■ Problem
Copy all of the records below verbatim.

* * *

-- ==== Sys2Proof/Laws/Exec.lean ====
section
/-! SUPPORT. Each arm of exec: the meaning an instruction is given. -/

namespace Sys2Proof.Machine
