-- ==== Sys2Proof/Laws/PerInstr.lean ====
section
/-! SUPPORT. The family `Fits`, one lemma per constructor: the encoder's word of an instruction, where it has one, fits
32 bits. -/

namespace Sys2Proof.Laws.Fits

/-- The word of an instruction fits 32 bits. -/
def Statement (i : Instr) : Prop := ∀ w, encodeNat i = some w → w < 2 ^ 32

* * *

■ Your response
-- ==== Sys2Proof/Laws/Exec.lean ====
section
/-! SUPPORT. Each arm of exec: the meaning an instruction is given. -/

namespace Sys2Proof.Machine
-- ==== Sys2Proof/Laws/PerInstr.lean ====
section
/-! SUPPORT. The family `Fits`, one lemma per constructor: the encoder's word of an instruction, where it has one, fits
32 bits. -/

namespace Sys2Proof.Laws.Fits

/-- The word of an instruction fits 32 bits. -/
def Statement (i : Instr) : Prop := ∀ w, encodeNat i = some w → w < 2 ^ 32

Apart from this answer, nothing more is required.